10. It is time for the green top of the tomato. Free hand  draw a 6 pointed star or a star burst template.  ( I just used my star burst pattern that I use for my strawberry pin cushions). Using the template cut the top out of felt or wool.  I ended up cutting 2 tops per pincushion for a layered look , but you can use one if you like.

11. Tack the green wool tops to the top of the tomato with a little fabric glue , tack stitch in place leaving the edges free for a 3d effect. Add a button. ( as I did)  OR Whip stitch  the green top of your tomato laying down each edge.  It’s your tomato. Have fun. 

12. I next took the 3" scrap of red fabric and cut out a quarter size circle. I added the circle to the bottom of the tomato just to cover the indentation. This is totally optional.

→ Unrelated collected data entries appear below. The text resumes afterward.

/-- The group of a core that is a member of an operation, by its identity. -/
def Core.memberSlot (k : Core) (o : MxOp) (id : Nat) : Option (Nat × Group) :=
  k.groups.find? fun p => o.isMember p.1 p.2 && decide (p.2.memberId p.1 = id)

/-- R261: the recorded split that a block continues. -/
def Core.contOld (k : Core) (o : MxOp) : Option MxOp :=
  k.mx.split.find? fun r => r.ofSet o.launch o.lin o.members && decide (r.block = o.block)

/-- R263: A of a continued operation: as the split recorded it, else from the latch or from the
members' registers. -/
def Core.contA (k : Core) (o : MxOp) : Option MxOp :=
  match k.contOld o with
  | some r =>
    some { o with alive := r.alive, amem := r.amem, num := r.num, frees := r.frees, past := r.past }
  | none =>
    if o.latched then
      match k.mx.latchOf o.launch o.lin o.members with
      | none => none
      | some x =>
        -- R255, R259: M, K with what has been consumed, and AFMT fit the latch
        if o.m ≤ x.2.m ∧ o.k + o.aoff * 4 / elemBytes o.afmt ≤ x.2.k ∧ o.afmt = x.2.afmt then
          some { o with
            alive := x.2.alive, amem := x.2.amem, frees := if o.keep then none else some x.1 }
        else none
    else
      some (o.members.foldl (fun a id =>
        match k.memberSlot a id with
        | some (_, g) =>
          let p := (a.members.idxOf? id).getD 0
          let n := a.aoff + spanRegs a.afmt a.k
          { a with
            alive := tins p g.live a.alive
            amem := (upto n).foldl (fun t r =>
              (lanesOf g.live).foldl (fun t l => tput 0 ((64 * p + r) * 64 + l) (g.v (a.va + r) l) t)
                t) a.amem }
        | none => a) o)

/-- R263: the operation of a block, made for the team of the group in the leader's slot; none where a
check fails (reason 6). A member that has retired counts as resident, with rows of zero, as in R248: R263
does not say (DESIGN CHOICE, log 36). -/
def Work.contCheck (w : Work) (c ls : Nat) (lg : Group) (words : List Word) : Option MxOp :=
  (contOp ls lg words).bind fun o =>
    let k := w.core c
    let gone := fun i =>
      match w.teamOf lg with
      | some t => has t.retired i && decide (i < 64)
      | none => false
    let here := o.members.all fun i => (k.memberSlot o i).isSome || gone i
    let lead := decide (k.leaderSlot o = some ls)
    let sizes := match w.space c lg 2, w.space c lg 0 with
      | some x, some y => (o.outOf x.2.2 y.2.2).isNone
      | _, _ => false
    if here && lead && o.fieldsOk && sizes && decide (o.va + o.aoff + spanRegs o.afmt o.k ≤ lg.nv) &&
      (decide (lg.kind = .user) || decide (lg.kind = .handlerTeam)) then some o else none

13. Now your pincushions is complete . Put some pins in it and enjoy. Happy Stitching, ya'll.

Saturday, June 6, 2020

Hen Party in Progress!

 Hello, ya'll  Today I am in the mood for a Hen Party.  One of my Stitch Maynia 2020 starts was Hen Party by Little House Needleworks, and I am so excited to be nearing a finish. I am using DMC threads of colors of my choice -whatever I have on hand.  I knew I wanted the hen house to be a brighter red because it reminded me of my Nanny's red barn. Well off to do a little stitching. 

Happy Stitching, ya'll

Wednesday, June 3, 2020

Rise And Shine, ya'll!

Happy Wednesday, ya'll!  So yesterday I got in the mood to do a little finishing on a cross stitch project.  Lingering in my "need to be FFOd" pile was this sweet design by Scissor Tail Designs called "Rise and Shine". I had stitched this last year during Stitch Maynia 2019 and though I loved it, I had not gotten around to fully finishing it. 
As I made my way to my craft room , I pondered as to how to finish this piece. Initially, I  thought that I might finish it on a galvanized bucket, but  soon I  changed my mind when I spied  this little loaf pan which I had acquired at the Goodwill for $.49 a few months ago. It was the perfect size .

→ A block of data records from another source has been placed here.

/-- R38: how many teams an empty core or twin pair in the mask takes. -/
def Work.coreCapacity (w : Work) (r : BitVec 1024) (home : Nat) : Nat :=
  let s := teamSplit r
  let per := fun (c : Nat) (l : List Nat) (withSb : Bool) =>
    let bound := fun (n : Nat) (q : Nat × Nat) => if q.2 = 0 then n else min n (q.1 / q.2)
    if (w.core c).good then
      [(Config.teamRows, rowsOf r l), (bufSize 0, allotSize r 0), (bufSize 1, allotSize r 1),
        (bufSize 2, allotSize r 2), (allotLimit 3, if withSb then allotSize r 3 else 0)].foldl bound
        (43 / max l.length 1)
    else 0
  if s.2 = [] then per home s.1 true
  else min (per home s.1 true) (per (Config.partner home) s.2 false)

/-- R38: grid-barrier capacity: whole gangs of the fallback size in every cluster. -/
def Work.capacity (w : Work) (r : BitVec 1024) : Nat :=
  let f := lrGfall r + 1
  (upto Config.clusters).foldl (fun t cl =>
    t + (homesIn r cl).foldl (fun n c => n + w.coreCapacity r c) 0 / f * f) 0

/-! ## The checks of R28, R304 and R394 -/

/-- R28: a field of the record that must be zero is not, or an address is not aligned. -/
def lrBad1 (r : BitVec 1024) : Bool :=
  decide (recBits r 319 295 ≠ 0) || decide (recBits r 383 372 ≠ 0) ||
    decide (recBits r 446 436 ≠ 0) || decide (recBits r 510 500 ≠ 0) ||
    ((upto 4).any fun k => decide (recBits r (64 * k + 575) (64 * k + 553) ≠ 0)) ||
    decide (recBits r 1023 896 ≠ 0) || decide (lrCode r % 256 ≠ 0) || decide (lrArgs r % 64 ≠ 0) ||
    decide (lrCpl r % 64 ≠ 0) || decide (lrBook r = 3) || (lrSwapb r && !lrGridb r)

/-- R28, code 0x05. -/
def lrBad5 (r : BitVec 1024) : Bool :=
  let n := lrNgrp r
  decide (n = 0) || decide ((if lrTwin r then 32 else 16) < n) ||
    (upto 4).any fun k =>
      decide (16 < lrVq r k) || (decide (0 < lrGcnt r k) && decide (lrVq r k = 0)) ||
        (decide (0 < lrGcnt r k) && decide (lrEnt r k < 32)) || decide (lrWidth r ≤ lrLast r k)

/-- R28, code 0x07. -/
def lrBad7 (r : BitVec 1024) : Bool :=
  let n := lrRingn r
  let roles := (upto (lrRlen r + 1)).map (lrRorder r)
  if n = 0 then false
  else
    decide (n = 1) || decide (16 < n) || decide (lrRingsz r = 0) ||
      decide (roles.eraseDups.length ≠ roles.length) || (roles.any fun k => decide (lrGcnt r k = 0)) ||
      decide (1024 * lrSbq r < 128 + 128 * n * lrRingsz r)

/-- R28, code 0x08. -/
def lrBad8 (r : BitVec 1024) : Bool :=
  let s := teamSplit r
  decide (Config.teamRows < rowsOf r s.1) || decide (Config.teamRows < rowsOf r s.2) ||
    decide (255 < lrSbq r) || decide (512 < lrWbq r) || decide (256 < lrAbq r) ||
    decide (1024 < lrCbq r)

/-- What a group of checks answers: a refusal code, all passed, or not yet known. -/
inductive Check where
  | refuse (w : Work) (code : Nat)
  | pass (w : Work)
  | wait (w : Work)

Settling on how to finish  the stitch, I went to town gathering all of the supplies that I needed to complete the task at hand. I began my covering foam board with 3 layers of batting and then attached my stitching. I still was not satisfied with how it looked on the loaf pan so  I took a pair of old gingham pants that I never wore  and ripped little strips . Next, I  created a tiny ruffle to embellish the stitching and simply glued it in place. Placing the stitching on top of the loaf pan, completed my finish. Now I have a little place to store little bits and bobs and plus, it is a cute addition to my patriotic and chicken decor.  
 The perfect spot for this little stitched piece was on  the hutch in the kitchen among some of my old transferware and chicken decor all little goodies that I have found at the Goodwill. This happy little finish has found its Summer home. 
 Happy stitching, ya'll, 

Monday, June 1, 2020

Welcome, ya'll!

Hello and welcome to my blog. For many years, I have admired others' blogs and have wanted to write one myself and so here I am jumping in. I hope to be sharing my love for quilting, cross stitching and all of the other crafty adventures I enjoy. So here goes!

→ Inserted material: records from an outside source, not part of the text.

/-! ## Group records (R346, log 14) -/

/-- What a group waits for, and its object, at a core cycle: a back-off counts what remains. -/
def Wait.code (cycle : Nat) : Wait → Nat
  | .none => 0
  | .load _ => 1
  | .walk _ vpn => 2 + 256 * (65536 * vpn)
  | .fault va _ _ => 3 + 256 * va
  | .yieldc off _ => 4 + 256 * off
  | .monitor va _ _ _ _ _ _ => 5 + 256 * va
  | .monfull t => 6 + 256 * (t - cycle)
  | .barrier b => 7 + 256 * b
  | .gangbar => 8
  | .gridbar => 9
  | .stage => 10
  | .svcall i _ => 11 + 256 * i
  | .svqueue va _ _ => 12 + 256 * va
  | .mbpop sd => 13 + 256 * sd
  | .tempow _ => 14
  | .counters mask n => 15 + 256 * (mask.toNat + 32 * n)

/-- The wait that a record names, as it is begun again: by the instruction itself, but for a back-off and
TEMPOW, whose target has a word of its own. -/
def waitOf (code target : Nat) : Wait :=
  match code % 256 with
  | 6 => .monfull (code / 256)
  | 14 => .tempow (natWord target)
  | _ => .none

def Wait.target : Wait → Nat
  | .tempow t => t.toNat
  | _ => 0

def boolNat (b : Bool) : Nat := if b then 1 else 0

/-- R103: kind code of a register. -/
def RegKind.code : RegKind → Nat
  | .scalar => 0
  | .vector => 1
  | .mask => 2
  | .flags => 3

def RegKind.ofCode (n : Nat) : RegKind :=
  match n with
  | 0 => .scalar
  | 1 => .vector
  | 2 => .mask
  | _ => .flags

def GroupKind.code : GroupKind → Nat
  | .user => 0
  | .handlerTeam => 1
  | .handlerCore => 2
  | .supervisor => 3
  | .run => 4

def GroupKind.ofCode (n : Nat) : GroupKind :=
  match n with
  | 1 => .handlerTeam
  | 2 => .handlerCore
  | _ => .user

/-- R104, R346: an in-flight write; `saved` where a trap handler has set it aside. -/
def Flight.words (f : Flight) (saved : Bool) : List Byte :=
  leBytes 32 (f.reg + f.kind.code * 2 ^ 8 + boolNat f.bank * 2 ^ 16 + boolNat saved * 2 ^ 17 + 2 ^ 18 +
    f.lanes.toNat * 2 ^ 64 + f.left * 2 ^ 128 + f.val.toNat * 2 ^ 192) ++
  (upto 64).flatMap fun l => leBytes 4 (tget 0 l f.vec).toNat

/-- The in-flight write of an entry of a record, and whether it is set aside. -/
def flightOf (b : List Byte) (at_ : Nat) : Option (Flight × Bool) :=
  let w0 := numAt b at_ 8
  if w0 / 2 ^ 18 % 2 = 0 then none
  else
    let vec := (upto 64).map fun l => (l, (BitVec.ofNat 32 (numAt b (at_ + 32 + 4 * l) 4) : Lane))
    some (
      { kind := RegKind.ofCode (w0 / 2 ^ 8 % 4), reg := w0 % 256, bank := decide (w0 / 2 ^ 16 % 2 = 1)
        lanes := natWord (numAt b (at_ + 8) 8), left := numAt b (at_ + 16) 8
        val := natWord (numAt b (at_ + 24) 8), vec := vec.filter fun p => decide (p.2 ≠ 0) },
      decide (w0 / 2 ^ 17 % 2 = 1))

Can you believe it is June already? So I pulled out some old stitching to place on the buffet  which included With Thy Needle and Thread's "June Word Play " and Lizzie Kate's "A Bit of June. These are some of my earlier pieces of stitching and finishing. I finished them in thrift store frames and embellished them with a little ribbon and buttons. Behind them  are little treasures that I have collected over the years including my blue transferware which is in an old scale. The quilt hanging up is my Sybil Ludington quilt  that I  designed and quilted years ago.  


Well that is a wrap for my 1st trial blog post.